/-- One turn of a loader that has read part of an image: the next piece, or the checks. A non-replayable fault is
code 19, at the first byte needed where it struck. -/
def State.imgStep (s : State) (x : Fen) (rq : Req) (va : Nat) (img : List Byte) : ImgStep :=
  match imgWants img with
  | .error f => .refused f s
  | .ok n =>
    if img.length < n then
      let a := va + img.length
      let k := min 64 (n - img.length)
      let r : Res (List Byte × BitVec 32) :=
        if 2 ^ 48 ≤ a then s.meetFault x.asid rq ⟨a, .read, 0, 0⟩
        else (s.xlateFor x rq .read a).bind (fun ph s => s.readAt rq ph a k)
      match r with
      | .ok b s => .more b.1 b.2 s
      | .wait s => .wait s
      | .fault y s => .refused (y.va - va, 19) s
    else match s.loadImage x img with
      | .error f => .refused f s
      | .ok m => .loaded m

/-- cfgld (R184): reads and checks an image, 64 bytes a turn; the mantle is replaced at commit when the code is 0. -/
def execCfgld (rd ra rb : Reg) (s : State) : Out :=
  onCore s (fun f x =>
    let a := x.core.get ra
    let m := (x.core.get rb).toNat
    let done : State → Flaw → State := fun s fl =>
      s.updCore f (fun c => { c.put rd (BitVec.ofNat 64 (fl.2 + fl.1 * 256)) with img := [] }.adv)
    if fld a.toNat 63 48 ≠ 0 then s.abortTrap f 10 a
    else if fld a.toNat 5 0 ≠ 0 then s.abortTrap f 4 a
    else if 3 < m then done s (0, 17)
    else if m = x.cur then done s (0, 18)
    else match s.imgStep x (coreReq f x) a.toNat x.core.img with
      | .more bs st s => s.updCore f (fun c => { c.orStat st with img := c.img ++ bs })
      | .wait s => s
      | .refused fl s => done s fl
      | .loaded img => done (s.updCore f (fun c => c.defer (.cfgld m img))) (0, 0))

end Sys2Proof.Machine
end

▶ [Problem requirements]
Nothing but the lines from the one with "c.put rd (BitVec.ofNat" through the final line of the records may appear in the answer, and each must be transcribed exactly.

▶ [Solution for this task]
      s.updCore f (fun c => { c.put rd (BitVec.ofNat 64 (fl.2 + fl.1 * 256)) with img := [] }.adv)
    if fld a.toNat 63 48 ≠ 0 then s.abortTrap f 10 a
    else if fld a.toNat 5 0 ≠ 0 then s.abortTrap f 4 a
    else if 3 < m then done s (0, 17)
    else if m = x.cur then done s (0, 18)
    else match s.imgStep x (coreReq f x) a.toNat x.core.img with
      | .more bs st s => s.updCore f (fun c => { c.orStat st with img := c.img ++ bs })
      | .wait s => s
      | .refused fl s => done s fl
      | .loaded img => done (s.updCore f (fun c => c.defer (.cfgld m img))) (0, 0))

end Sys2Proof.Machine
end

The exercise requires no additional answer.